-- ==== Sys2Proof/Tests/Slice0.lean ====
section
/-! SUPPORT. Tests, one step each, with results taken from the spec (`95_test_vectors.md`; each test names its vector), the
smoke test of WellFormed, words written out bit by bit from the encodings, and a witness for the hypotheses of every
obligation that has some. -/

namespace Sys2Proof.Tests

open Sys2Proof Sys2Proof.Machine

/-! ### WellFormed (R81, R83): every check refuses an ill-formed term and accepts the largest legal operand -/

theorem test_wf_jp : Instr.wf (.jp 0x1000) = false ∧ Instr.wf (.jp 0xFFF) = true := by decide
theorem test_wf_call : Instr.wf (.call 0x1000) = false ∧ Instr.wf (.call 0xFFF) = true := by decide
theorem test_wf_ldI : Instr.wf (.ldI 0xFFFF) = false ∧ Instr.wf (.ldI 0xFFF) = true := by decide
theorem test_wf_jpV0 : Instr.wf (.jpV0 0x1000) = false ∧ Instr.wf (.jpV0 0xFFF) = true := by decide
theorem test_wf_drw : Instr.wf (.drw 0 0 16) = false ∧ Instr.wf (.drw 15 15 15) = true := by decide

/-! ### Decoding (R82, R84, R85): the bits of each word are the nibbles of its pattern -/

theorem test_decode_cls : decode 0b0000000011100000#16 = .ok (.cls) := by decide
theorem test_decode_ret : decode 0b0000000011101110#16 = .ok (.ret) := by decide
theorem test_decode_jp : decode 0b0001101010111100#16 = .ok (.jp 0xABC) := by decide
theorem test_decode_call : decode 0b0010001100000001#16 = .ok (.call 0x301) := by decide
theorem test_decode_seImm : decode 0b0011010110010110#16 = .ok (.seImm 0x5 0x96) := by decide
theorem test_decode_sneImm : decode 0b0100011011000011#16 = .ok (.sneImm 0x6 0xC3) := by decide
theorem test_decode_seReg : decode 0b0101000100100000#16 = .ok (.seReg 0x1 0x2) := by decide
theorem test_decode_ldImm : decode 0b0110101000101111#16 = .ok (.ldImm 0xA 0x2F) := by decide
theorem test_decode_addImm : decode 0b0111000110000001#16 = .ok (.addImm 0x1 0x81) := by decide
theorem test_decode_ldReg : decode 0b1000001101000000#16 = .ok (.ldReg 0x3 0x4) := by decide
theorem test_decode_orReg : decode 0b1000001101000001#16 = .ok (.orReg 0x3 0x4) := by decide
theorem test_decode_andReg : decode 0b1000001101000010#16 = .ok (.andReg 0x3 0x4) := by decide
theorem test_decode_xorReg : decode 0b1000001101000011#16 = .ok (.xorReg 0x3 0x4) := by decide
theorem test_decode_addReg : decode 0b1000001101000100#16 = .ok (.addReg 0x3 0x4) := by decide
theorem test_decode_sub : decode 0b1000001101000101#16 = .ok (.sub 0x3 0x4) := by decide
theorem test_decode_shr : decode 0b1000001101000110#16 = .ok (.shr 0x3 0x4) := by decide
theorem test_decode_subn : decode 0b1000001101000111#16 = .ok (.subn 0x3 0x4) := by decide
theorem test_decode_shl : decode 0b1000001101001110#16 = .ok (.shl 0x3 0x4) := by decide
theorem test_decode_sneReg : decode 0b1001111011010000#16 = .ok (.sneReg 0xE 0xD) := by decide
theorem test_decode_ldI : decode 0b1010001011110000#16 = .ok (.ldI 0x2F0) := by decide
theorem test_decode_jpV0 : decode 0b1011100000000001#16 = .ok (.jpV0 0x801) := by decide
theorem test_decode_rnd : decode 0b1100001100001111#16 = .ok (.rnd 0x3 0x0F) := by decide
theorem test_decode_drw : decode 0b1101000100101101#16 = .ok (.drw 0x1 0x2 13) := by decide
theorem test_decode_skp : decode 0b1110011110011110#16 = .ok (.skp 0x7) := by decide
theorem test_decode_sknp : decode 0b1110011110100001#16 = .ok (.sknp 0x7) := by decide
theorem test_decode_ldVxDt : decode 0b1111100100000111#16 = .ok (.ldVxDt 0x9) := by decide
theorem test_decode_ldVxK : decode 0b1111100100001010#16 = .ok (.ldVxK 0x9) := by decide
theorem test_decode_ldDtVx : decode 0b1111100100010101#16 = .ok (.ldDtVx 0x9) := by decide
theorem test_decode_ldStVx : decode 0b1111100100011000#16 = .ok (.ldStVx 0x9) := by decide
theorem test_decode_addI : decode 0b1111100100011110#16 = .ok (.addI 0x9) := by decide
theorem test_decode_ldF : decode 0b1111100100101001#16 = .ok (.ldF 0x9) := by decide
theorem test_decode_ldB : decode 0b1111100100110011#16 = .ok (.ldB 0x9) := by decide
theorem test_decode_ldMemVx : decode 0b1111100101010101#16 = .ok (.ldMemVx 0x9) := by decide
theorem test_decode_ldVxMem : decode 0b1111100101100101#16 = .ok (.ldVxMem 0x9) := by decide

---

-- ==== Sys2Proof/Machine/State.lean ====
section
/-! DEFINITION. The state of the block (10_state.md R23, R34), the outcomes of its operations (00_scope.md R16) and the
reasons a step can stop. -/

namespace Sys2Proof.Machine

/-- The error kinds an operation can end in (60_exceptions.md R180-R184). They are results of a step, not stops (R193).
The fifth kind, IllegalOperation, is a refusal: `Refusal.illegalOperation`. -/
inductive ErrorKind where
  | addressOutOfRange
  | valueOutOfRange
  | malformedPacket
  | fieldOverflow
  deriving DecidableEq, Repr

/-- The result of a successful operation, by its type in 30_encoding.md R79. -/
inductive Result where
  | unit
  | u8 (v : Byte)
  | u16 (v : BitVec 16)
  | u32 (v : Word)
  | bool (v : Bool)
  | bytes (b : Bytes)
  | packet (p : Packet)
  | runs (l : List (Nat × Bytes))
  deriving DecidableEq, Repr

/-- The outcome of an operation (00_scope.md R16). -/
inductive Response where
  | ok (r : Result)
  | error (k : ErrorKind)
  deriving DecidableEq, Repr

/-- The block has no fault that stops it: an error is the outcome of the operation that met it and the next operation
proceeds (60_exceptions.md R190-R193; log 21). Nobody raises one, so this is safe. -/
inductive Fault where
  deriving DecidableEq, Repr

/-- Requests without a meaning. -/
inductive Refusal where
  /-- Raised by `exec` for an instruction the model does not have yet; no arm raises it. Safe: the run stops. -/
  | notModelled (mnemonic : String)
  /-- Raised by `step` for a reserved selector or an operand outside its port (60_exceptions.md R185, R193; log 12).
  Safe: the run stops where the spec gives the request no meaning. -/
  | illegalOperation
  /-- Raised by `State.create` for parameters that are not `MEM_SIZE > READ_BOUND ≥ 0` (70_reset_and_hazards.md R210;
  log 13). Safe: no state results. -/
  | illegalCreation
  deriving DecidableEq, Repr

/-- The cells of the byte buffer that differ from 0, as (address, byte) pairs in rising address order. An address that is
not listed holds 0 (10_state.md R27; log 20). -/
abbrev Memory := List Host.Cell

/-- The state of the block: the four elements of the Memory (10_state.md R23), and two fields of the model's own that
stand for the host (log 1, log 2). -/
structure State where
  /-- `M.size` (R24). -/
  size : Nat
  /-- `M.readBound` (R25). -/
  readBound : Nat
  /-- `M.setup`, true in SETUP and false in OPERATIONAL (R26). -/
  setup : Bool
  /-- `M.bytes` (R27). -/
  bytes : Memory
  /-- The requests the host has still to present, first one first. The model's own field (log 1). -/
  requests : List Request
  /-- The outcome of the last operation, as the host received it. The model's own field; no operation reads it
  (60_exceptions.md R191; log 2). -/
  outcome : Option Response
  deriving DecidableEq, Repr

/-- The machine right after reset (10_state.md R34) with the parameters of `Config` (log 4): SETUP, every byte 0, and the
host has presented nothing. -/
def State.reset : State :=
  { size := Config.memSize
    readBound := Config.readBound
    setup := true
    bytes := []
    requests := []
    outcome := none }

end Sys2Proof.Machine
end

...

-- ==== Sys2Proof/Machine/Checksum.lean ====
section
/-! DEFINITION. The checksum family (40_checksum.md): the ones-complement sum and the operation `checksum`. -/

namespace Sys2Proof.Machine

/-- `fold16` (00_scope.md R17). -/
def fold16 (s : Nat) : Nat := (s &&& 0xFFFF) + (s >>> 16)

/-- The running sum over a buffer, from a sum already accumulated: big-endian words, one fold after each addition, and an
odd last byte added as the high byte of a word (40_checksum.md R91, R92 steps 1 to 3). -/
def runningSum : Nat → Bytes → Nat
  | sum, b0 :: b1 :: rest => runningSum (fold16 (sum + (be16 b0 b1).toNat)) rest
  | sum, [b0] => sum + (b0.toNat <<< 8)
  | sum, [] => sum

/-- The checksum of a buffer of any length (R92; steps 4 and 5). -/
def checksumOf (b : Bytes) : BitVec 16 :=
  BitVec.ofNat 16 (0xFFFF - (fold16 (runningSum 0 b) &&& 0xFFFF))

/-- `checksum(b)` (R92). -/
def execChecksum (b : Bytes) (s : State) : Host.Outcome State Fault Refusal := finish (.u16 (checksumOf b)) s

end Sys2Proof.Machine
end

* [Directions] Return exactly, and only, the lines above starting at the line that contains "reasons a step can stop. -/" and ending at the line that contains "The fifth kind, IllegalOperation, is".

* [The answer]
reasons a step can stop. -/

namespace Sys2Proof.Machine

/-- The error kinds an operation can end in (60_exceptions.md R180-R184). They are results of a step, not stops (R193).
The fifth kind, IllegalOperation, is a refusal: `Refusal.illegalOperation`. -/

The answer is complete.